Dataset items
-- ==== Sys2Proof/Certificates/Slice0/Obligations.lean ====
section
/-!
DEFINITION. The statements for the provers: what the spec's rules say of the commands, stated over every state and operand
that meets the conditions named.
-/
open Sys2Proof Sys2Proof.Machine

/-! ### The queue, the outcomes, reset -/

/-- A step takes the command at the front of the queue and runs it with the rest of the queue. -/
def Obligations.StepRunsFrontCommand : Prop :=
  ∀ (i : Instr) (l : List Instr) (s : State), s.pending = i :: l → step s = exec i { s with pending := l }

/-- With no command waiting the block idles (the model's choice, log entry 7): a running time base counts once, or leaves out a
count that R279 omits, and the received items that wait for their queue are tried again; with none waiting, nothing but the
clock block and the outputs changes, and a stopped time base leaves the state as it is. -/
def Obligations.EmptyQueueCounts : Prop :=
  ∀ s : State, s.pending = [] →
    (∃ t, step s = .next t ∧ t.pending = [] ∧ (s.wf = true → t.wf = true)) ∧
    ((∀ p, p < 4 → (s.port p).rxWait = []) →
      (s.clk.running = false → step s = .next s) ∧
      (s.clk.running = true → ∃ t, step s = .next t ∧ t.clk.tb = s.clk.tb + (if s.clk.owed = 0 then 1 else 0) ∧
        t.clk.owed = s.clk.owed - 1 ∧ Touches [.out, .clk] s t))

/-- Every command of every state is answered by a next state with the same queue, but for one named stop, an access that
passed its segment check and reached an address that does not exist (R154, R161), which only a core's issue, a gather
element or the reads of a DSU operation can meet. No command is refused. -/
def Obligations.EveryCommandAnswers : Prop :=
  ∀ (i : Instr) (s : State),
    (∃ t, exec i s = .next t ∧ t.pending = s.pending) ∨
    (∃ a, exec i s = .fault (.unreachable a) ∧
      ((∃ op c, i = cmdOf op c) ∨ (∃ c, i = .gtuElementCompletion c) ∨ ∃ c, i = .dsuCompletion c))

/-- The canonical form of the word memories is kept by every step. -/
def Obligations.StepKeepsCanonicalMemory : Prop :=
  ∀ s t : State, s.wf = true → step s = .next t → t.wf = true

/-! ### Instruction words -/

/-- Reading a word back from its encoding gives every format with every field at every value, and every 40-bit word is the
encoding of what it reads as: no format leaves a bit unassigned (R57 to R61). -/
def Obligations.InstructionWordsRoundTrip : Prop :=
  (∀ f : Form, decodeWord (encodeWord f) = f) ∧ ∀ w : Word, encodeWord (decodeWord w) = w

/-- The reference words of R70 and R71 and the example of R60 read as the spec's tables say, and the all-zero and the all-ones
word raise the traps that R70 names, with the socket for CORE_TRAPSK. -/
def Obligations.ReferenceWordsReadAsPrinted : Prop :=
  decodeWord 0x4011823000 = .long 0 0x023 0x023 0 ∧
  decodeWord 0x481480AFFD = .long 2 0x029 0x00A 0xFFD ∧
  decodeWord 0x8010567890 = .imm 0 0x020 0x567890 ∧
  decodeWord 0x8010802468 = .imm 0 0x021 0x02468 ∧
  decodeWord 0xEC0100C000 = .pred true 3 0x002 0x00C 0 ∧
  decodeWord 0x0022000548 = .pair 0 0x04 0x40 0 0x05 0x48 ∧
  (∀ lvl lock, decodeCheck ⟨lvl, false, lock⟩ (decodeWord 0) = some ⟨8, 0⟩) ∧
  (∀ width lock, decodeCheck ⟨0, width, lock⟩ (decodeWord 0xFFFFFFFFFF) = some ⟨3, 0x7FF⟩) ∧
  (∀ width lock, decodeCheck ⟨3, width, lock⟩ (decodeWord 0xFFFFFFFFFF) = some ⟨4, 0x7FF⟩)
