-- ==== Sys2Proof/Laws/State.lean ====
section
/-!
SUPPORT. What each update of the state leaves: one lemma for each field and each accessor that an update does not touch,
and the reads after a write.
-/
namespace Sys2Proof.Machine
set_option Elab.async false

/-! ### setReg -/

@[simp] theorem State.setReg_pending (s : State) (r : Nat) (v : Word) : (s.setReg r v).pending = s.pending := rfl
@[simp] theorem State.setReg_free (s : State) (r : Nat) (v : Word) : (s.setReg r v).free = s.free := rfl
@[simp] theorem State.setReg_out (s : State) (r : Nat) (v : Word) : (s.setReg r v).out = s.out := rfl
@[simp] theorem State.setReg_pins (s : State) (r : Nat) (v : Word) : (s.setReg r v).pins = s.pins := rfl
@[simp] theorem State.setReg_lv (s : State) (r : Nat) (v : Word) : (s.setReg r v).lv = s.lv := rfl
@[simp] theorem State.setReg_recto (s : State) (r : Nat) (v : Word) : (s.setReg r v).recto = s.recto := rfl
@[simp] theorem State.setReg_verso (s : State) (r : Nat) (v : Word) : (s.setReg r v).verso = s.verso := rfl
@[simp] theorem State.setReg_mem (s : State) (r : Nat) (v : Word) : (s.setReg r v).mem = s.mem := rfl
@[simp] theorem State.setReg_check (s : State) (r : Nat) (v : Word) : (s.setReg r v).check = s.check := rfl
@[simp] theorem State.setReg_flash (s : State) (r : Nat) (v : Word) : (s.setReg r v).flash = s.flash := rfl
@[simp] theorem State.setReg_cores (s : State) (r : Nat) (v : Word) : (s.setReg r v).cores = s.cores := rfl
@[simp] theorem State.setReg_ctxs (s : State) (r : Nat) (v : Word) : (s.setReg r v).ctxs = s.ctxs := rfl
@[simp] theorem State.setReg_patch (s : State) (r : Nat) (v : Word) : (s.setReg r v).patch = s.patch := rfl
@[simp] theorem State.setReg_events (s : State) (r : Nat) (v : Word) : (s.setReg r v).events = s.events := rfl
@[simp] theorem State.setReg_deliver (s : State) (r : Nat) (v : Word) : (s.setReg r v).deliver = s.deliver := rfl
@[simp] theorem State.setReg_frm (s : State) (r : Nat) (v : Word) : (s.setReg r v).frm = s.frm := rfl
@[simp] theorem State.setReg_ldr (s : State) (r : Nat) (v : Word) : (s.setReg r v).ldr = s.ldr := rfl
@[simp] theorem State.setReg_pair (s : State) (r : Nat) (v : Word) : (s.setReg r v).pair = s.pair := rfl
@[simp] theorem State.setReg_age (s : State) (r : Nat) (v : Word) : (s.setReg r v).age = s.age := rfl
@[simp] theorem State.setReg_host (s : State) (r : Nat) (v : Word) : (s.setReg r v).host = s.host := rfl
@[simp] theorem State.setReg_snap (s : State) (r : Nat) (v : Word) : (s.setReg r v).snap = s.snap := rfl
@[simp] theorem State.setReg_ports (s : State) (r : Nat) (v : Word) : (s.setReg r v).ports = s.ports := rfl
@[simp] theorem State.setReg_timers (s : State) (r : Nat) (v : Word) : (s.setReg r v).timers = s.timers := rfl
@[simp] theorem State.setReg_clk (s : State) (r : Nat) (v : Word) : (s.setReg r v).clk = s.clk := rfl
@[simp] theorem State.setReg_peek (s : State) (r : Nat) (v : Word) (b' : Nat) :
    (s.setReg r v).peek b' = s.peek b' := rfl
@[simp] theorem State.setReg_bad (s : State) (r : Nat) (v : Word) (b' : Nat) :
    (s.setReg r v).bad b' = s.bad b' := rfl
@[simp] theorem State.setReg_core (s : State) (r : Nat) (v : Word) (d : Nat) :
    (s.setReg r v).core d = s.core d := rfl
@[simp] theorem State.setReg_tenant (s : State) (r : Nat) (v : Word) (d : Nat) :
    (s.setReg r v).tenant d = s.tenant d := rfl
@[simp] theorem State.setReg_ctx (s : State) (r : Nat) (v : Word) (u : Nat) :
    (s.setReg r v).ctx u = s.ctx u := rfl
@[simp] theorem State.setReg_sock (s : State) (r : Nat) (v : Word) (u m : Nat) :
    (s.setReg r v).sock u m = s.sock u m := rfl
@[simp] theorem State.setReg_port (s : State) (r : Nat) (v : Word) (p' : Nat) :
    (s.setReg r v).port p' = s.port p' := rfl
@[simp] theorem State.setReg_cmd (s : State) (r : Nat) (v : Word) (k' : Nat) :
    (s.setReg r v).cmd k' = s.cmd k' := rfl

(Your instructions)
What is asked for is an exact copy of the lines above from the one containing "word raise the" through the one containing "s.free := rfl", and only those.

(Result of the task)
word raise the traps that R70 names, with the socket for CORE_TRAPSK. -/
def Obligations.ReferenceWordsReadAsPrinted : Prop :=
  decodeWord 0x4011823000 = .long 0 0x023 0x023 0 ∧
  decodeWord 0x481480AFFD = .long 2 0x029 0x00A 0xFFD ∧
  decodeWord 0x8010567890 = .imm 0 0x020 0x567890 ∧
  decodeWord 0x8010802468 = .imm 0 0x021 0x02468 ∧
  decodeWord 0xEC0100C000 = .pred true 3 0x002 0x00C 0 ∧
  decodeWord 0x0022000548 = .pair 0 0x04 0x40 0 0x05 0x48 ∧
  (∀ lvl lock, decodeCheck ⟨lvl, false, lock⟩ (decodeWord 0) = some ⟨8, 0⟩) ∧
  (∀ width lock, decodeCheck ⟨0, width, lock⟩ (decodeWord 0xFFFFFFFFFF) = some ⟨3, 0x7FF⟩) ∧
  (∀ width lock, decodeCheck ⟨3, width, lock⟩ (decodeWord 0xFFFFFFFFFF) = some ⟨4, 0x7FF⟩)
-- ==== Sys2Proof/Laws/State.lean ====
section
/-!
SUPPORT. What each update of the state leaves: one lemma for each field and each accessor that an update does not touch,
and the reads after a write.
-/
namespace Sys2Proof.Machine
set_option Elab.async false

/-! ### setReg -/

@[simp] theorem State.setReg_pending (s : State) (r : Nat) (v : Word) : (s.setReg r v).pending = s.pending := rfl
@[simp] theorem State.setReg_free (s : State) (r : Nat) (v : Word) : (s.setReg r v).free = s.free := rfl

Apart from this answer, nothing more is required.